Below is clear schema of classes, a sentiment category, and a few examples to guide the model that we provide to the the model. We also request a brief rationale, which helps us understand how the model made its decision. Copy and paste the full prompt into the UMich ChatGPT text box to start.
System: You are a rater that classifies short statements about climate change using a fixed schema. Follow the instructions exactly and return valid JSON only.
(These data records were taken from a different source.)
-- ==== Sys2Proof/Machine/Measure.lean ====
section
/-! DEFINITION. Registers and counters that report a measurement of the line or of a device, which no command gives
(03_trunk_downstream.md R111, R112, R115; 10_ports_and_lanes.md R327; log entry 42). Each is stored like any other, from its reset
value on; what a measurement adds or finds is a free value. -/

namespace Sys2Proof.Machine

open Sys2Proof

/-- A field takes a free value. -/
def Chip.wfree (c : Chip) (f : Fld) (i : Nat) : Chip :=
  have x := c.draw
  x.2.wg f i (x.1 % 2 ^ f.width)

/-- A measured counter: its family, its instances, and when it counts. -/
structure Measured where
  ctr : Ctr
  n : Nat
  on : Chip → Nat → Bool

/-- Does the PRBS31 checker of port `p` see anything but the generator's own pattern (R317)? -/
def Chip.prbsIn (c : Chip) (p : Nat) : Bool :=
  c.rb R.PRT_LOOP_PRBS_CHK p && !(decide (c.rg R.PRT_LOOP_LOOP p = 2) && c.rb R.PRT_LOOP_PRBS_GEN p)

/-- PRBS_LOCK of a checker that sees the fibre: whether 64 good bits on end have come is free. -/
def Chip.monitorPrbs (c : Chip) (p : Nat) : Chip :=
  if c.prbsIn p ∧ (c.rg R.PRT_LOOP_LOOP p = 0 ∨ c.rg R.PRT_LOOP_LOOP p = 3) then c.wfree R.PRT_LOOP_PRBS_LOCK p else c

/-- Errors that the line or a device corrects, and bit errors of a test pattern. -/
def measuredCtrs : List Measured :=
  [⟨C.TRK_DS_FEC_CORR_BITS, 16, fun c k => c.rb R.TRK_DS_CFG_ENABLE k⟩, ⟨C.TRK_DS_FEC_UNCORR, 16, fun c k => c.rb R.TRK_DS_CFG_ENABLE k⟩,
   ⟨C.PRT_FEC_CORR, 128, fun c p => decide (c.rg R.PRT_STAT_LINK p ≠ 0)⟩, ⟨C.PRT_FEC_UNCORR, 128, fun c p => decide (c.rg R.PRT_STAT_LINK p ≠ 0)⟩,
   ⟨C.PRT_PRBS_ERR, 128, fun c p => c.prbsIn p⟩, ⟨C.HST_FEC_CORR, 1, fun c _ => decide (c.rg R.HST_STAT_LINK 0 ≠ 0)⟩,
   ⟨C.HST_FEC_UNCORR, 1, fun c _ => decide (c.rg R.HST_STAT_LINK 0 ≠ 0)⟩, ⟨C.MEM_HBM_CORR, 1, fun c _ => decide (c.rg R.MEM_HBM_STAT_TRAINED 0 ≠ 0)⟩]

/-- What instance `i` has met since it was last looked at is counted. -/
def Chip.measureOne (c : Chip) (m : Measured) (i : Nat) : Chip :=
  if m.on c i then
    have x := c.draw
    x.2.incBy m.ctr i x.1
  else c

/-- The instance of a counter family whose live LO word lies at an address. -/
def Measured.instAt (m : Measured) (a : Nat) : Option Nat := (List.range m.n).find? (fun i => decide (m.ctr.key i = a))

/-- A measured counter whose live LO word lies at `a` is brought up to date. -/
def Chip.measureAt (c : Chip) (a : Nat) : Chip :=
  match measuredCtrs.findSome? (fun m => (m.instAt a).map (fun i => (m, i))) with
  | some x => c.measureOne x.1 x.2
  | none => c

/-- Every measured counter is brought up to date, for the copy into the latched banks (R111). -/
def Chip.measureAll (c : Chip) : Chip := measuredCtrs.foldl (fun d m => forN m.n (fun i e => e.measureOne m i) d) c

/-- The monitors of wavelength k are refreshed where their 10 ms have passed and the receiver runs (R115). -/
def Chip.monitorDs (c : Chip) (k : Nat) : Chip :=
  have n := c.now / (10 * msPs)
  if c.rb R.TRK_DS_CFG_ENABLE k ∧ Tab.get 0 c.ds.monAt k < n then
    have c := [R.TRK_DS_MON_PWR_PWR, R.TRK_DS_MON_PWR_OSNR, R.TRK_DS_MON_CD_DGD, R.TRK_DS_MON_FOFS_FOFS, R.TRK_DS_MON_FOFS_SNR].foldl (fun d f => d.wfree f k) c
    { c with ds.monAt := c.ds.monAt.set k n }
  else c

/-- BER of the last latched second of every receiver that runs (R115). -/
def Chip.monitorBer (c : Chip) : Chip := forN 16 (fun k d => if d.rb R.TRK_DS_CFG_ENABLE k then d.wfree R.TRK_DS_MON_BER_PPB k else d) c

/-- The optical powers of a local port that is not switched off. -/
def Chip.monitorPort (c : Chip) (p : Nat) : Chip :=
  if c.rg R.PRT_STAT_LINK p = 0 then c else (c.wfree R.PRT_OPT_MON_RX_PWR p).wfree R.PRT_OPT_MON_TX_PWR p

/-- CARRIER of the sensor bus: 1 while the terminal sends, and what the segment carries otherwise; 0 with the MAC off. -/
def Chip.monitorSbus (c : Chip) : Chip :=
  if c.rb R.SBS_CFG_EN 0 = false then c.wg R.SBS_STAT_CARRIER 0 0
  else if c.pt.sbHist.any (fun y => decide (c.now < y.2)) || c.pt.sbTx.any (fun x => x.start.isSome) then c.wg R.SBS_STAT_CARRIER 0 1
  else c.wfree R.SBS_STAT_CARRIER 0

/-- KIB of the step of a load in progress: it grows by a free amount, never past the image; in READING, whose length is not known before
the header, never past the greatest image (R66, R87). -/
def Chip.monitorLoad (c : Chip) : Chip :=
  have st := c.rg R.ALM_LOAD_STAT_STATE 0
  if 1 ≤ st ∧ st ≤ 3 then
    have top := if st = 1 then 262144 else cdiv c.alm.load.len 1024
    have old := c.rg R.ALM_LOAD_PROG_KIB 0
    have x := c.draw
    x.2.wg R.ALM_LOAD_PROG_KIB 0 (old + x.1 % (top - old + 1))
  else c

/-- The register at an address takes the measurement it reports. -/
def Chip.refresh (c : Chip) (a : Nat) : Chip :=
  if 0x20000 ≤ a ∧ a < 0x30000 ∧ 0x10 ≤ a % 0x1000 ∧ a % 0x1000 < 0x20 then c.monitorDs ((a - 0x20000) / 0x1000)
  else if 0xC0000 ≤ a ∧ a < 0xE0000 ∧ a % 0x400 = 0x34 then c.monitorPort ((a - 0xC0000) / 0x400)
  else if 0xC0000 ≤ a ∧ a < 0xE0000 ∧ a % 0x400 = 0x1C then c.monitorPrbs ((a - 0xC0000) / 0x400)
  else if a = R.SBS_STAT_CARRIER.reg then c.monitorSbus
  else if a = R.ALM_LOAD_PROG_KIB.reg then c.monitorLoad
  else c

/-- The part of a sensor-bus transmission within a span. -/
def sbusIn (a b : Nat) (x : Nat × Nat) : Nat := min x.2 b - max x.1 a

/-- DUTY of SBS_GUARD (R326, R327): percent of the last completed 100 ms window. -/
def Chip.sbusDuty (c : Chip) : Nat :=
  have w := c.now / (100 * msPs) * (100 * msPs)
  (c.pt.sbHist.map (sbusIn (w - 100 * msPs) w)).sum / msPs

end Sys2Proof.Machine
end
User: Classify the following statement.
Schema (JSON):
{
"label": "A | B | C | D | E",
"rationale": "brief reason citing key phrases",
"evidence_spans": ["exact substrings that triggered the label"]
}
Definitions:
A = Accepts climate science …
B = Legitimate uncertainty …
C = Skeptical rhetoric …
D = Outright denial …
E = Off-topic/other …
Examples:
“CO₂ traps heat; we need to cut emissions.” → {"label":"A","rationale":"endorses greenhouse effect","evidence_spans":["cut emissions"]}
“I’m not sure how much is human-caused—any sources?” → {"label":"B","rationale":"good-faith uncertainty","evidence_spans":["any sources"]}
“It’s a hoax by scientists for grant money.” → {"label":"C","rationale":"conspiracy frame","evidence_spans":["hoax","grant money"]}
“Climate change isn’t real.” → {"label":"D","rationale":"explicit denial","evidence_spans":["isn’t real"]}
Now, copy one short statement or sentence from the TikTok dataset (from the text column in your CSV) and paste it directly into the UMich ChatGPT text box after the structured prompt. It should return a response in JSON format, similar to this:
{"label":"A","sentiment":"positive","rationale":"supports climate science and highlights positive impacts of urban tree cover on environment and health","evidence_spans":["reduce the urban heat island effect","tree coverage is vital in sheltering communities from heat waves","helps to reduce heat-related illnesses and mortality","reduce erosion and filter rainwater","reduce flooding"]}
You can also copy and paste multiple lines at once—the model will process them in a single run. When you are happy with the classifications, ask it to return a CSV of the results. Then copy the CSV text into Google Sheets or Excel and save it.